Who was there for him to stay in and see, come to that? Sleeping without company had never suited him, even for the odd night, but this was the longest unbroken stretch of it he'd suffered since leaving school, and it was beginning to wreak havoc on his body. A man with a wife and five girlfriends showers at least six times a day. A man moping over an inaccessible woman showers less than that. Not a comment on his bachelor facilities: cramped though his Clapham hermitage was, it lacked for none of the eroticising amenities expected of a modern bathroom. Name a refinement of toiletry, Kreitman had it. Name the most powerful shower head, name a douche appliance, name a Roman bath … No, what Kreitman's unaccompanied life lacked for was inducement. There was no good reason to pamper his body to the degree it had come to expect.

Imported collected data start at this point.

-- ==== Sys2Proof/Safety.lean ====
section
/-! DEFINITION. What holds in every state that a run of the part reaches: the conditions that the statements about every
step keep. Each condition is decidable. -/

namespace Sys2Proof.Machine

/-! ### Capacities (R1, R10) -/

/-- Record slots are numbered 0 to 4095 and membership entries 0 to 8191, each listed at most once, in order. -/
def TablesCanonical (s : State) : Prop :=
  Table.wf Config.slotCount s.dir.slots = true ∧ Table.wf Config.poolSize s.dir.pool = true

/-! ### Ports (R134, R139, R141 to R143) -/

/-- The bounds of a port between two steps: its queues and its cache hold at most 16 entries each, the cache's tags are
distinct, no place is reserved and no tag is in execution, every queued request is well formed, and a DOWN link leaves
nothing queued or in transmission. -/
def PortOk (p : Port) : Prop :=
  p.inbound.length ≤ Config.inboundSize ∧ p.outbound.length ≤ Config.outboundSize ∧
    p.replay.length ≤ Config.replaySize ∧ (p.replay.map CacheEntry.tag).Nodup ∧ p.reserved = false ∧
    p.inExecution = none ∧ (∀ q ∈ p.inbound, Request.wf q = true) ∧
    (p.linkUp = false → p.inbound = [] ∧ p.outbound = [] ∧ p.digestPlace = none ∧ p.transmitting = none)

/-- Every port keeps its bounds and the engine is free. -/
def PortsOk (s : State) : Prop := (∀ a : AgentId, PortOk (s.port a)) ∧ s.arbiter.operation = none

/-! ### Sessions and moderators (Tables 5-1 and 7-2) -/

/-- A session context: the grace timer runs in ACTIVE only, the lapse timer in SUSPECT only, the close tag is present in
RETIRING with cause AGENT_CLOSE only, the causes are written where their states are entered, and the epoch is 0 only
before the first OPEN (R76, R77, R83, R89, R90). -/
def SessionOk (c : Session) : Prop :=
  (c.graceDue.isSome = true ↔ c.state = .active) ∧ (c.lapseDue.isSome = true ↔ c.state = .suspect) ∧
    (c.closeTag.isSome = true ↔ c.state = .retiring ∧ c.retireCause = some .agentClose) ∧
    (c.state = .active → c.suspectCause = none) ∧ (c.state = .suspect → c.suspectCause ≠ none) ∧
    (c.state = .active ∨ c.state = .suspect → c.retireCause = none) ∧
    (c.state = .retiring → c.retireCause ≠ none) ∧ (c.state ≠ .closed → c.epoch ≠ 0)

/-- The digest in flight holds 1 to 16 entries and carries the moderator's number and epoch (R112, R118). -/
def DigestOk (m : Moderator) : Prop :=
  ∀ d ∈ m.inFlight,
    1 ≤ d.entries.length ∧ d.entries.length ≤ Config.digestSize ∧ d.number = m.number ∧ d.epoch = m.epoch ∧
      d.retransmitted = false

/-- What the overflow mark says of the queue (R114). -/
def OverflowOk (m : Moderator) : Prop :=
  (m.overflow = .unreported → m.pending ≠ [] ∧ (m.state = .outstanding ∨ m.state = .stalled)) ∧
    (m.overflow = .reported → m.inFlight.map Digest.overflow = some true)

/-- What a moderator's state says of its queue (Table 7-2). -/
def ModeratorStateOk (m : Moderator) : Prop :=
  (m.state = .empty → m.pending = [] ∧ m.inFlight = none) ∧
    (m.state = .collecting → m.pending ≠ [] ∧ m.inFlight = none) ∧
    (m.state = .outstanding → m.inFlight ≠ none)

/-- A moderator of an agent whose session context is `c`: it accepts while the session is ACTIVE or SUSPECT and is
STALLED while it is SUSPECT (R115, R126, R128); its queue holds at most 64 entries (R112); its timers run in the states
of Table 7-2; its retransmit count is 0 to 7. -/
def ModeratorOk (c : Session) (m : Moderator) : Prop :=
  (m.accepting = true ↔ c.state = .active ∨ c.state = .suspect) ∧ (m.state = .stalled ↔ c.state = .suspect) ∧
    (m.accepting = true → m.epoch = c.epoch) ∧
    (m.accepting = false → m.state = .empty ∧ m.overflow = .clear) ∧
    ModeratorStateOk m ∧ DigestOk m ∧ OverflowOk m ∧ m.occupied ≤ Config.notificationSize ∧
    (m.holdDue.isSome = true → m.state = .collecting) ∧ (m.retransmitDue.isSome = true ↔ m.state = .outstanding) ∧
    m.retransmitCount ≤ 7

/-- TEARDOWN jobs stand on the sweep queue exactly for the RETIRING sessions, one for each (R96). -/
def TeardownJobsOk (s : State) : Prop :=
  ∀ a : AgentId, s.sweep.count (.teardown a) = if (s.session a).state = .retiring then 1 else 0

/-- Every configuration value lies in its range (Table 10-2, R163). -/
def ConfigOk (c : ConfigValues) : Prop :=
  configInRange .grace c.grace = true ∧ configInRange .lapse c.lapse = true ∧
    configInRange .countThreshold c.countThreshold = true ∧ configInRange .holdTime c.holdTime = true ∧
    configInRange .retransmitInterval c.retransmitInterval = true ∧
    configInRange .retransmitLimit c.retransmitLimit = true ∧
    ∀ a : AgentId, configInRange (.membershipQuota a) (c.get (.membershipQuota a)) = true ∧
      configInRange (.waitQuota a) (c.get (.waitQuota a)) = true

/-- Sessions, moderators and TEARDOWN jobs agree. -/
def SessionsOk (s : State) : Prop :=
  (∀ a : AgentId, SessionOk (s.session a) ∧ ModeratorOk (s.session a) (s.moderator a)) ∧ TeardownJobsOk s ∧
    ConfigOk s.mgmt.config

/-! ### Directory state (R14, R17, R79, R155) -/

/-- A halt cause is recorded exactly while HALTED; while OFFLINE every slot and entry is free, the deadline lists and the
sweep queue are empty and every session is CLOSED. -/
def DirectoryStateOk (s : State) : Prop :=
  (s.dir.haltCause ≠ none ↔ s.dir.state = .halted) ∧
    (s.dir.state = .offline →
      s.dir.slots = [] ∧ s.dir.pool = [] ∧ s.deadlines.list = [] ∧ s.deadlines.expiry = [] ∧ s.sweep = [] ∧
        ∀ a : AgentId, (s.session a).state = .closed)

/-! ### Cleanup jobs (R96, R98) -/

/-- The slot of a CLEANUP job is QUARANTINED with the mark cleanup pending. -/
def CleanupJobOk (s : State) (j : SweepJob) : Prop :=
  match j with
  | .teardown _ => True
  | .cleanup h =>
    match s.slot h with
    | some (.quarantined cleaned _) => cleaned = false
    | _ => False

/-- At most eight CLEANUP jobs, at most one for each slot, each for a slot whose cleanup is pending. -/
def CleanupJobsOk (s : State) : Prop :=
  s.cleanupCount ≤ Config.cleanupJobs ∧ (∀ j ∈ s.sweep, CleanupJobOk s j) ∧
    (s.sweep.filter (fun j => match j with | .cleanup _ => true | .teardown _ => false)).Nodup

/-! ### Deadlines (R65, R66) -/

/-- At most one entry for any pool index, and the deadline list in the order of the time remaining, which never exceeds
65536 ms. -/
def DeadlinesOk (s : State) : Prop :=
  ((s.deadlines.list ++ s.deadlines.expiry).map Deadline.index).Nodup ∧
    (∀ e ∈ s.deadlines.list, remaining s.clock.ms e.due ≤ 65536) ∧
    s.deadlines.list.Pairwise (fun x y => remaining s.clock.ms x.due ≤ remaining s.clock.ms y.due)

/-! ### Records and memberships (R2 to R6, R10, R13, R54 to R56, R82) -/

/-- The holder at pool index `i` of record `r` in slot `h` (R3, R4, R6). -/
def HolderOk (s : State) (h : Nat) (r : Record) (i : Nat) : Prop :=
  match s.member i with
  | none => False
  | some m =>
    m.handle = h ∧ m.role = .hold ∧ m.mode = r.mode ∧ (m.upgradePending = true ↔ r.upgrade = some i)

/-- The waiter at pool index `i` of the record in slot `h` (R3, R5). -/
def WaiterOk (s : State) (h : Nat) (i : Nat) : Prop :=
  match s.member i with
  | none => False
  | some m => m.handle = h ∧ m.role = .wait

/-- A LIVE record in slot `h` (R4, R5, R6). A grant pass leaves a sole holder's upgrade pending only when the sequence is
exhausted (R45). -/
def RecordOk (s : State) (h : Nat) (r : Record) : Prop :=
  (∀ i ∈ r.holders, HolderOk s h r i) ∧ (∀ i ∈ r.waiters, WaiterOk s h i) ∧
    (r.holders ++ r.waiters).Nodup ∧ ((r.holders ++ r.waiters).filterMap (fun i => (s.member i).map Membership.agent)).Nodup ∧
    (r.mode = .exclusive → r.holders.length ≤ 1) ∧ r.waiters.length ≤ Config.maxWaiters ∧
    (∀ i ∈ r.upgrade, i ∈ r.holders ∧ r.mode = .shared ∧ (r.holders = [i] → s.dir.nextToken = 0)) ∧
    (r.holders = [] → r.waiters ≠ [] ∧ s.dir.nextToken = 0)

/-- A slot's content is in order; that of a QUARANTINED slot is not read (R9). -/
def SlotOk (s : State) (e : Nat × Slot) : Prop :=
  match e.2 with
  | .live r => RecordOk s e.1 r
  | .quarantined _ _ => True

/-- A membership in use refers to a LIVE slot on whose lists it stands, or to a slot whose cleanup is pending (R10). -/
def ReferenceOk (s : State) (i : Nat) (m : Membership) : Prop :=
  match s.slot m.handle with
  | none => False
  | some (.live r) => i ∈ r.holders ++ r.waiters
  | some (.quarantined cleaned _) => cleaned = false

/-- The fields of a membership in use agree with its role, and its session is not CLOSED (Table 1-4, R54, R55, R82). -/
def MemberOk (s : State) (e : Nat × Membership) : Prop :=
  ReferenceOk s e.1 e.2 ∧ (e.2.role = .wait → e.2.token = 0 ∧ e.2.upgradePending = false ∧ e.2.noticed = false) ∧
    (e.2.role = .hold → e.2.token ≠ 0) ∧ (e.2.upgradePending = true → e.2.mode = .shared) ∧
    (e.2.deadline ≠ none → e.2.role = .wait ∨ e.2.upgradePending = true) ∧ (s.session e.2.agent).state ≠ .closed ∧
    e.2.stamp ≠ 0 ∧ ((s.counts e.2.agent).nextStamp ≠ 0 → e.2.stamp < (s.counts e.2.agent).nextStamp)

/-- An agent's counts are the numbers of its memberships, and their stamps differ (R10, R13, R55, R56). -/
def CountsOk (s : State) (a : AgentId) : Prop :=
  (s.counts a).holds = s.dir.pool.countP (fun e => decide (e.2.agent = a ∧ e.2.role = .hold)) ∧
    (s.counts a).waits = s.dir.pool.countP (fun e => decide (e.2.agent = a ∧ e.2.role = .wait)) ∧
    (s.counts a).upgrades = s.dir.pool.countP (fun e => decide (e.2.agent = a ∧ e.2.upgradePending = true)) ∧
    ((s.dir.pool.filter (fun e => decide (e.2.agent = a))).map (fun e => e.2.stamp)).Nodup

/-- No two LIVE slots have one name (R2). -/
def NamesOk (s : State) : Prop :=
  (s.dir.slots.filterMap (fun e =>
    match e.2 with
    | .live r => some (r.ns, r.key)
    | .quarantined _ _ => none)).Nodup

/-- Records, memberships and counts agree. -/
def MembershipsOk (s : State) : Prop :=
  TablesCanonical s ∧ NamesOk s ∧ (∀ e ∈ s.dir.slots, SlotOk s e) ∧ (∀ e ∈ s.dir.pool, MemberOk s e) ∧
    ∀ a : AgentId, CountsOk s a

/-! ### Fencing tokens (R24, R25) -/

/-- The tokens of the holds in the pool. -/
def State.heldTokens (s : State) : List Token :=
  s.dir.pool.filterMap (fun e => if e.2.role = .hold then some e.2.token else none)

/-- No two holds share a token, no token is 0, and every token was issued before next token. -/
def TokensOk (s : State) : Prop :=
  Table.wf Config.poolSize s.dir.pool = true ∧ s.heldTokens.Nodup ∧
    ∀ t ∈ s.heldTokens, t ≠ 0 ∧ (s.dir.nextToken ≠ 0 → t < s.dir.nextToken)

/-- How next token may change in a step other than power-on reset: an exhausted sequence stays exhausted, and another
one rises or becomes exhausted (R24, R25, R26). -/
def TokenRises (before after : Token) : Prop :=
  (before = 0 → after = 0) ∧ (before ≠ 0 → after = 0 ∨ before ≤ after)

/-! ### Session transitions (Figure 5-1) -/

/-- The arcs of Figure 5-1, with the stay in a state. -/
def sessionArc (before after : SessionState) : Bool :=
  match before, after with
  | .closed, .active => true
  | .active, .suspect => true
  | .suspect, .active => true
  | .active, .retiring => true
  | .suspect, .retiring => true
  | _, .closed => true
  | b, a => decide (b = a)

end Sys2Proof.Machine
end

Some days he never bothered to dress. Once or twice he never bothered to get out of bed. As a consequence he was beginning to notice upon himself something that looked like mould. The skin of tramps must look like this, he thought. Or the skin of old men. Kreitman's flesh had always been important to him. Not muscles, not toning, not a tan, simply its integumental texture, its general air of lazy and maybe even absorptive, if not to say magnetic, good health. This flesh is in constant pleasurable employment, that was the notice he hung out upon his body. Now he was rotting.